Disassembling Binary

Disassemble default style is AT&T. Most of us probaly got used to Intel style, so you can change the format with a flavor cmd:

(gdb) set disassembly-flavor intel

Example: disassemble [ function | addr | start , end ]

(gdb) disassemble main
 Dump of assembler code for function main:
    0x00001199 <+0>:    lea    0x4(%esp),%ecx
    0x0000119d <+4>:    and    $0xfffffff0,%esp
    0x000011a0 <+7>:    pushl  -0x4(%ecx)
    0x000011a3 <+10>:    push   %ebp
    0x000011a4 <+11>:    mov    %esp,%ebp
    0x000011a6 <+13>:    push   %ebx
    0x000011a7 <+14>:    push   %ecx
    0x000011a8 <+15>:    sub    $0x10,%esp
    0x000011ab <+18>:    call   0x11df <__x86.get_pc_thunk.ax>
    0x000011b0 <+23>:    add    $0x2e50,%eax
    0x000011b5 <+28>:    movl   $0x3,-0xc(%ebp)
...
(gdb) set disassembly-flavor intel
(gdb) disassemble main
 Dump of assembler code for function main:
    0x00001199 <+0>:    lea    ecx,[esp+0x4]
    0x0000119d <+4>:    and    esp,0xfffffff0
    0x000011a0 <+7>:    push   DWORD PTR [ecx-0x4]
    0x000011a3 <+10>:    push   ebp
    0x000011a4 <+11>:    mov    ebp,esp
    0x000011a6 <+13>:    push   ebx
    0x000011a7 <+14>:    push   ecx
    0x000011a8 <+15>:    sub    esp,0x10
    0x000011ab <+18>:    call   0x11df <__x86.get_pc_thunk.ax>
    0x000011b0 <+23>:    add    eax,0x2e50
    0x000011b5 <+28>:    mov    DWORD PTR [ebp-0xc],0x3

By disassembling things on the run:

(gdb) disassemble main
...
    0x004011b0 <+23>:    add    $0x2e50,%eax
 => 0x004011b5 <+28>:    movl   $0x3,-0xc(%ebp)
    0x004011bc <+35>:    sub    $0xc,%esp
...

you might notice the “=>” sign. It show you the current position of EIP register.

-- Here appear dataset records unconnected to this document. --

/-- One register field: BAR2 offset of its register, the stride and count of the instances of its block, the stride
and count of its index inside the block, lowest bit, width, access type, reset domain (`aux`: AUX, else Core;
Table 17-3), reset value, and the range of values a write may carry. -/
structure Field where
  off : Nat
  stride : Nat
  count : Nat
  stride2 : Nat
  count2 : Nat
  lo : Nat
  width : Nat
  acc : Acc
  aux : Bool
  reset : Nat
  rmin : Nat
  rmax : Nat
  deriving DecidableEq, Repr

/-- Reset value of instance `i` (Table 9-4 gives the buckets of the courses, 8 to 15, values of their own).
(DESIGN CHOICE, log entry 3). -/
def Field.resetAt (f : Field) (i : Nat) : Nat :=
  if f.off = 0x900100 ∧ 8 ≤ i then (if f.lo = 0 then 4096 else 64) else f.reset

/-- BAR2 offset of the register that holds instance `i`, index `j` of the field (R372). -/
def Field.offset (f : Field) (i j : Nat) : Nat := f.off + i * f.stride + j * f.stride2

/-- Bit address of instance `i`, index `j` of the field: the key of its home. -/
def Field.key (f : Field) (i j : Nat) : Nat := 32 * f.offset i j + f.lo

/-- Does the field have an instance in the register at BAR2 offset `o`; which (R371, R372). -/
def Field.at? (f : Field) (o : Nat) : Option (Nat × Nat) :=
  if o < f.off then none else
  let d := o - f.off
  let i := if f.count ≤ 1 then 0 else d / f.stride
  let r := if f.count ≤ 1 then d else d % f.stride
  let j := if f.count2 ≤ 1 then 0 else r / f.stride2
  let q := if f.count2 ≤ 1 then r else r % f.stride2
  if i < f.count ∧ j < f.count2 ∧ q = 0 then some (i, j) else none

namespace Reg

If you check the EIP value, we would see 0x4011b5. Fetching the instruction “manually” would show the same thing:

(gdb) x/3i 0x4011b5
 => 0x4011b5 :    movl   $0x3,-0xc(%ebp)
    0x4011bc :    sub    $0xc,%esp
    0x4011bf :    lea    -0x1ff8(%eax),%edx

We’re not going to go further into disassembling at this point.

Final words

We didn’t cover many of the subjects like ARM and 64bit system conventions, Android and IPhone Application debugging, Cracking, etc. The focus in this GNU Debugger Tutorial was a bit more on GDB – GNU Debugger itself, so we’re going to leave those for some other occasion. We’ll try to expand this post as time goes by.

Random Commands

You need to get comfortable with the GDB, commands and overall management, finding your way around. There are a lot of sources out there you could use, google being the prime place to start with. You should definitely rely on gdb help:

(gdb) help x

 Examine memory: x/FMT ADDRESS.
 ADDRESS is an expression for the memory address to examine.
 FMT is a repeat count followed by a format letter and a size letter.
 Format letters are o(octal), x(hex), d(decimal), u(unsigned decimal),
   t(binary), f(float), a(address), i(instruction), c(char), s(string)
   and z(hex, zero padded on the left).
 Size letters are b(byte), h(halfword), w(word), g(giant, 8 bytes).
 The specified number of objects of the specified size are printed
 according to the format.  If a negative number is specified, memory is
 examined backward from the address.

Defaults for format and size letters are those previously used.
 Default count is 1.  Default address is following last thing printed
 with this command or "print".

ASCII details can come in handy:

$ man ascii

Print the current EAX register value:

(gdb) print $eax
$10 = 72
(gdb) print /c $eax
$11 = 72 'H'

Print the program input parameter:

(gdb) print argv[0] 
(gdb) x/s argv[0]

Get the variable address:

(gdb) p &<VARIABLE_NAME>

Changing specific char:

(gdb) set {char} <0xADR> = 'X'
(gdb) set {int} <0xADR> = 66
(gdb) set <VARIABLE> = <VALUE>

Quickly checking where you are:

(gdb) disas $eip

Inspect ARM QEMU (Virtual machine), Armel

Conclusion

We probably didn’t cover many segmetns of the GDB in this GNU Debugger Tutorial, but it’s a start. We’ve shown some basic control & management of gdb. The approach might not be ideal (raw, with not too many examples), but you should be able to handle some things on your own with this. Getting used to it might take some time, but once you get a hang of it.. you’ll see. As mentioned, we’ll try to expand this article with examples and additional info.